-- ==== Sys2Proof/Laws/Alu.lean ====
section
/-!
SUPPORT. What the frame of the arithmetic forms does, once for every form: `computes_of_alu`.
-/

namespace Sys2Proof.Machine

/-! ### The frame relation -/

theorem Cur.withDone_fields {c d : Cur} (h : c.withDone d = d) :
    c.grp = d.grp ∧ c.wid = d.wid ∧ c.strm = d.strm ∧ c.pc = d.pc ∧ c.npc = d.npc :=
  have h1 := congrArg Cur.grp h
  have h2 := congrArg Cur.wid h
  have h3 := congrArg Cur.strm h
  have h4 := congrArg Cur.pc h
  have h5 := congrArg Cur.npc h
  ⟨h1, h2, h3, h4, h5⟩

theorem State.Frame.refl (s : State) : s.Frame s :=
  ⟨⟨rfl, rfl, fun _ _ => rfl⟩, rfl, fun _ _ => rfl, Warp.SameBut.refl _, fun _ => rfl, fun _ _ => rfl, rfl⟩

theorem State.Frame.trans {s t u : State} (h1 : s.Frame t) (h2 : t.Frame u) : s.Frame u := by
  obtain ⟨⟨a1, a2, a3⟩, b1, b2, b3, b4, b5, b6⟩ := h1
  obtain ⟨⟨c1, c2, c3⟩, d1, d2, d3, d4, d5, d6⟩ := h2
  obtain ⟨e1, e2, e3, -, -⟩ := Cur.withDone_fields a2
  have hx : t.curGroup = t.group s.cur.grp := by rw [State.curGroup, e1]
  rw [e1] at c3 d1 d2 d3 d4 d5 d6
  rw [e2] at d2 d3 d4
  rw [e3] at d4 d5 d6
  rw [hx] at d1 d2 d3 d4 d5 d6
  refine ⟨⟨(congrArg (fun x => State.withWork x s) c1).trans a1, (congrArg (fun x => Cur.withDone x s.cur) c2).trans a2,
    fun g hg => (c3 g hg).trans (a3 g hg)⟩, (congrArg (fun x => Group.withRegs x s.curGroup) d1).trans b1,
    fun w hw => (d2 w hw).trans (b2 w hw), b3.trans d3, fun h => (d4 h).trans (b4 h), fun st hst => (d5 st hst).trans (b5 st hst),
    (congrArg (fun x => Stream.withRegs x (s.curGroup.stream s.cur.strm)) d6).trans b6⟩

theorem State.frame_modCurWarp (s : State) (f : Warp → Warp) (hs : s.cur.strm = .e) (h : s.curWarp.SameBut (f s.curWarp)) :
    s.Frame (s.modCurWarp f) := by
  refine ⟨⟨rfl, rfl, fun g hg => State.group_modWarp_ne s _ f hg⟩, ?_⟩
  have hg : (s.modCurWarp f).group s.cur.grp = s.curGroup.modWarp s.cur.wid f := State.group_modWarp s _ _ f
  unfold State.SameGroup
  simp only [hg]
  refine ⟨rfl, fun w hw => Group.warp_modWarp_ne _ f hw, ?_, fun h' => absurd hs h', fun st hst => ?_, ?_⟩
  · rw [Group.warp_modWarp]; exact h
  · cases st <;> rfl
  · rw [hs]; rfl

theorem State.frame_modStream (s : State) (f : Stream → Stream) (hs : s.cur.strm ≠ .e)
    (h : (s.curGroup.stream s.cur.strm).SameBut (f (s.curGroup.stream s.cur.strm))) :
    s.Frame (s.modStream s.cur.grp s.cur.strm f) := by
  refine ⟨⟨rfl, rfl, fun g hg => State.group_modGroup_ne s _ hg⟩, ?_⟩
  have hg : (s.modStream s.cur.grp s.cur.strm f).group s.cur.grp = s.curGroup.modStream s.cur.strm f := State.group_modStream s _ _ f
  unfold State.SameGroup
  simp only [hg]
  have hw : ∀ w, (s.curGroup.modStream s.cur.strm f).warp w = s.curGroup.warp w := fun w => by
    rw [Group.warp, Group.warps_modStream]; rfl
  refine ⟨?_, fun w _ => hw w, ?_, fun _ => hw _, fun st hst => Group.stream_modStream_ne _ f hst, ?_⟩
  · cases hst : s.cur.strm <;> rfl
  · rw [hw]; exact Warp.SameBut.refl _
  · cases hst : s.cur.strm with
    | e => exact absurd hst hs
    | a => rw [hst] at h; exact h
    | m => rw [hst] at h; exact h

theorem State.frame_setGreg (s : State) (n : Nat) (v : W32) : s.Frame (s.setGreg n v) := by
  have hg : (s.setGreg n v).group s.cur.grp =
      { s.curGroup with gw := s.curGroup.gw ++ [⟨s.curGroup.gcount + 1, n, v⟩], gcount := s.curGroup.gcount + 1 } :=
    State.group_modGroup s _ _
  refine ⟨⟨rfl, rfl, fun g hg => State.group_modGroup_ne s _ hg⟩, ?_⟩
  unfold State.SameGroup
  simp only [hg]
  refine ⟨rfl, fun _ _ => rfl, Warp.SameBut.refl _, fun _ => rfl, fun st _ => ?_, ?_⟩
  · cases st <;> rfl
  · cases s.cur.strm <;> rfl

theorem State.frame_markDone (s : State) : s.Frame s.markDone :=
  ⟨⟨rfl, rfl, fun _ _ => rfl⟩, rfl, fun _ _ => rfl, Warp.SameBut.refl _, fun _ => rfl, fun _ _ => rfl, rfl⟩

theorem State.frame_foldl {β : Type} (f : State → β → State) (h : ∀ s x, State.Frame s (f s x)) (l : List β) (s : State) :
    s.Frame (l.foldl f s) := by
  induction l generalizing s with
  | nil => exact State.Frame.refl s
  | cons x r ih => exact (h s x).trans (ih _)

theorem State.frame_setSreg (s : State) (n : Nat) (x : W32) : s.Frame (s.setSreg n x) := by
  unfold State.setSreg
  split
  · rename_i h
    exact State.frame_modCurWarp s _ h ⟨rfl, Warp.clash_pend _ _⟩
  · rename_i h
    exact State.frame_modStream s _ h rfl

theorem State.frame_setPred (s : State) (l p : Nat) (b : Bool) : s.Frame (s.setPred l p b) := by
  unfold State.setPred
  split
  · rename_i h
    exact State.frame_modCurWarp s _ h (Warp.sameBut_setPred _ _ _ _)
  · rename_i h
    exact State.frame_modStream s _ h rfl

theorem State.frame_writePred (s : State) (p : Nat) (g : Lanes) (val : Nat → Bool) : s.Frame (s.writePred p g val) :=
  State.frame_foldl _ (fun s _ => State.frame_setPred s _ _ _) _ s

theorem State.frame_setFstat (s : State) (x : W32) : s.Frame (s.setFstat x) := by
  unfold State.setFstat
  split
  · rename_i h
    exact State.frame_modCurWarp s _ h ⟨rfl, rfl⟩
  · rename_i h
    exact State.frame_modStream s _ h rfl

theorem State.frame_raise (s : State) (l : List (Nat × W8)) : s.Frame (s.raise l) := by
  unfold State.raise
  split
  · exact State.Frame.refl s
  · exact State.frame_setFstat s _

theorem State.frame_advance (s : State) : s.Frame s.advance := by
  unfold State.advance State.modSplit
  refine State.Frame.trans ?_ (State.frame_markDone _)
  split
  · rename_i h
    exact State.frame_modCurWarp s _ h ⟨rfl, rfl⟩
  · rename_i h
    exact State.frame_modStream s _ h rfl

/-- The destination suits the issuing stream. -/
def State.dstFits (s : State) (x : Operand) : Prop :=
  (vecBase x ≠ none → s.cur.strm = .e) ∧ (uniformBase x ≠ none → s.cur.strm = .a)

theorem State.frame_writeDst (s : State) (x : Operand) (wide hist : Bool) (g : Lanes) (val : Nat → W64) (h : s.dstFits x) :
    s.Frame (s.writeDst x wide hist g val) := by
  have vec : ∀ code, s.cur.strm = .e →
      s.Frame (s.modCurWarp fun w => (laneList g).foldl (fun w l => w.result code wide hist (val l) l) w) := fun code hs =>
    State.frame_modCurWarp s _ hs (Warp.sameBut_foldl _ (fun w l => Warp.sameBut_result w _ _ _ _ _) _ _)
  cases x <;> unfold State.writeDst <;> simp only []
  case v n => exact vec _ (h.1 (by simp [vecBase]))
  case o n => exact vec _ (h.1 (by simp [vecBase]))
  case s n =>
    split
    · exact State.Frame.refl s
    · split
      · exact (State.frame_setSreg s _ _).trans (State.frame_setSreg _ _ _)
      · exact State.frame_setSreg s _ _
  case g n =>
    split
    · exact State.Frame.refl s
    · split
      · exact (State.frame_setGreg s _ _).trans (State.frame_setGreg _ _ _)
      · exact State.frame_setGreg s _ _
  all_goals exact State.Frame.refl s

theorem Warp.sameBut_modQueue (w : Warp) (q : Nat) (f : Queue → Queue) : w.SameBut (w.modQueue q f) := ⟨rfl, rfl⟩

theorem State.frame_popQueues (s : State) (g : Lanes) (qs : List Nat) (h : s.cur.strm = .e ∨ qs = []) : s.Frame (s.popQueues g qs) := by
  unfold State.popQueues
  split
  · exact State.Frame.refl s
  · rename_i hq
    rcases h with h | h
    · exact State.frame_modCurWarp s _ h (Warp.sameBut_foldl _ (fun w q => Warp.sameBut_modQueue w q _) _ _)
    · simp [h] at hq

/-! ### What each piece leaves of the registers -/

/-- What the statements read of the issuing stream's registers. -/
structure Regs where
  vregs : Store W32
  sregs : Store W32
  asregs : Store W32
  msregs : Store W32
  gw : List GWrite
  gbase : Store W32
  level : Bool
  deriving DecidableEq

/-- The registers of the issue. -/
def State.regs (s : State) : Regs :=
  ⟨s.curWarp.vregs, s.curWarp.sregs, s.curGroup.astr.sregs, s.curGroup.mstr.sregs, s.curGroup.gw, s.curGroup.gbase, s.curWarp.level⟩

theorem State.regs_modCurWarp (s : State) (f : Warp → Warp) (h1 : (f s.curWarp).vregs = s.curWarp.vregs)
    (h2 : (f s.curWarp).sregs = s.curWarp.sregs) (h3 : (f s.curWarp).level = s.curWarp.level) : (s.modCurWarp f).regs = s.regs := by
  simp [State.regs, h1, h2, h3]

theorem State.curGroup_modStream (s : State) (st : Strm) (f : Stream → Stream) :
    (s.modStream s.cur.grp st f).curGroup = s.curGroup.modStream st f := State.group_modStream s _ _ f

theorem State.curWarp_modStream (s : State) (st : Strm) (f : Stream → Stream) :
    (s.modStream s.cur.grp st f).curWarp = s.curWarp := by
  have : (s.modStream s.cur.grp st f).curWarp = (s.modStream s.cur.grp st f).curGroup.warp s.cur.wid := rfl
  rw [this, State.curGroup_modStream, Group.warp, Group.warps_modStream]
  rfl

theorem State.regs_modStream (s : State) (st : Strm) (f : Stream → Stream) (h : ∀ x, (f x).sregs = x.sregs) :
    (s.modStream s.cur.grp st f).regs = s.regs := by
  unfold State.regs
  rw [State.curWarp_modStream, State.curGroup_modStream]
  cases st <;> simp [Group.modStream, h]

theorem State.regs_setPred (s : State) (l p : Nat) (b : Bool) : (s.setPred l p b).regs = s.regs := by
  unfold State.setPred
  split
  · exact State.regs_modCurWarp s _ rfl rfl rfl
  · exact State.regs_modStream s _ _ fun _ => rfl

theorem State.regs_writePred (s : State) (p : Nat) (g : Lanes) (val : Nat → Bool) : (s.writePred p g val).regs = s.regs := by
  unfold State.writePred
  generalize laneList g = ls
  induction ls generalizing s with
  | nil => rfl
  | cons l r ih => rw [List.foldl_cons, ih, State.regs_setPred]

theorem State.regs_raise (s : State) (l : List (Nat × W8)) : (s.raise l).regs = s.regs := by
  unfold State.raise
  split
  · rfl
  · unfold State.setFstat
    split
    · exact State.regs_modCurWarp s _ rfl rfl rfl
    · exact State.regs_modStream s _ _ fun _ => rfl

theorem State.regs_advance (s : State) : s.advance.regs = s.regs := by
  unfold State.advance State.modSplit
  split
  · exact State.regs_modCurWarp s _ rfl rfl rfl
  · exact State.regs_modStream s _ _ fun _ => rfl

theorem State.regs_popQueues (s : State) (g : Lanes) (qs : List Nat) : (s.popQueues g qs).regs = s.regs := by
  unfold State.popQueues
  split
  · rfl
  · apply State.regs_modCurWarp
    · exact Warp.foldl_eq (fun w => w.vregs) (fun w q => w.modQueue q fun x => x.popBy g w.live fun _ => 1) (fun _ _ => rfl) _ _
    · exact Warp.foldl_eq (fun w => w.sregs) (fun w q => w.modQueue q fun x => x.popBy g w.live fun _ => 1) (fun _ _ => rfl) _ _
    · exact Warp.foldl_eq (fun w => w.level) (fun w q => w.modQueue q fun x => x.popBy g w.live fun _ => 1) (fun _ _ => rfl) _ _

/-! ### Predicates, flags and the program counter through each piece -/

theorem State.cur_setPred (s : State) (l p : Nat) (b : Bool) : (s.setPred l p b).cur = s.cur := by
  unfold State.setPred
  split <;> rfl

theorem State.cur_writePred (s : State) (p : Nat) (g : Lanes) (val : Nat → Bool) : (s.writePred p g val).cur = s.cur := by
  unfold State.writePred
  generalize laneList g = ls
  induction ls generalizing s with
  | nil => rfl
  | cons l r ih => rw [List.foldl_cons, ih, State.cur_setPred]

theorem State.cur_raise (s : State) (l : List (Nat × W8)) : (s.raise l).cur = s.cur := by
  unfold State.raise State.setFstat
  split
  · rfl
  · split <;> rfl

theorem State.cur_setSreg (s : State) (n : Nat) (x : W32) : (s.setSreg n x).cur = s.cur := by
  unfold State.setSreg
  split <;> rfl

theorem State.cur_writeDst (s : State) (x : Operand) (wide hist : Bool) (g : Lanes) (val : Nat → W64) :
    (s.writeDst x wide hist g val).cur = s.cur := by
  cases x <;> unfold State.writeDst <;> simp only []
  case v n => rfl
  case o n => rfl
  case s n =>
    split
    · rfl
    · split <;> simp only [State.cur_setSreg]
  case g n =>
    split
    · rfl
    · split <;> rfl

theorem State.cur_popQueues (s : State) (g : Lanes) (qs : List Nat) : (s.popQueues g qs).cur = s.cur := by
  unfold State.popQueues
  split <;> rfl

theorem State.done_advance (s : State) : s.advance.cur.done = true := rfl

theorem State.cur_advance (s : State) : s.advance.cur = { s.cur with done := true } := by
  unfold State.advance State.modSplit State.markDone
  split <;> rfl

/-- A destination is written without touching predicates, flags, splits or queues. -/
structure Ctl where
  preds : Store W8
  level : Bool
  fstat : W32
  splits : List Split
  queues : Store Queue
  live : Lanes
  ap : W8
  af : W32
  mp : W8
  mf : W32
  deriving DecidableEq

/-- The rest of what the statements read. -/
def State.ctl (s : State) : Ctl :=
  ⟨s.curWarp.preds, s.curWarp.level, s.curWarp.fstat, s.curWarp.splits, s.curWarp.queues, s.curWarp.live, s.curGroup.astr.preds,
    s.curGroup.astr.fstat, s.curGroup.mstr.preds, s.curGroup.mstr.fstat⟩

theorem State.ctl_modCurWarp (s : State) (f : Warp → Warp) (h : (f s.curWarp).preds = s.curWarp.preds ∧
    (f s.curWarp).level = s.curWarp.level ∧ (f s.curWarp).fstat = s.curWarp.fstat ∧ (f s.curWarp).splits = s.curWarp.splits ∧
    (f s.curWarp).queues = s.curWarp.queues ∧ (f s.curWarp).live = s.curWarp.live) : (s.modCurWarp f).ctl = s.ctl := by
  obtain ⟨h1, h2, h3, h4, h5, h6⟩ := h
  simp [State.ctl, h1, h2, h3, h4, h5, h6]

theorem State.ctl_modStream (s : State) (st : Strm) (f : Stream → Stream) (h : ∀ x, (f x).preds = x.preds ∧ (f x).fstat = x.fstat) :
    (s.modStream s.cur.grp st f).ctl = s.ctl := by
  unfold State.ctl
  rw [State.curWarp_modStream, State.curGroup_modStream]
  cases st <;> simp [Group.modStream, h]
■ ■ ■ ■ ■
* _PROBLEM DESCRIPTION_: Could you retype exactly the lines above, starting at the line that contains "obtain ⟨⟨c1, c2, c3⟩, d1, d2, d3, d4, d5, d6⟩" and ending at the line that contains "rw [e3] at d4 d5 d6", and nothing more?

* _ANSWER TO THE EXERCISE_:
  obtain ⟨⟨c1, c2, c3⟩, d1, d2, d3, d4, d5, d6⟩ := h2
  obtain ⟨e1, e2, e3, -, -⟩ := Cur.withDone_fields a2
  have hx : t.curGroup = t.group s.cur.grp := by rw [State.curGroup, e1]
  rw [e1] at c3 d1 d2 d3 d4 d5 d6
  rw [e2] at d2 d3 d4
  rw [e3] at d4 d5 d6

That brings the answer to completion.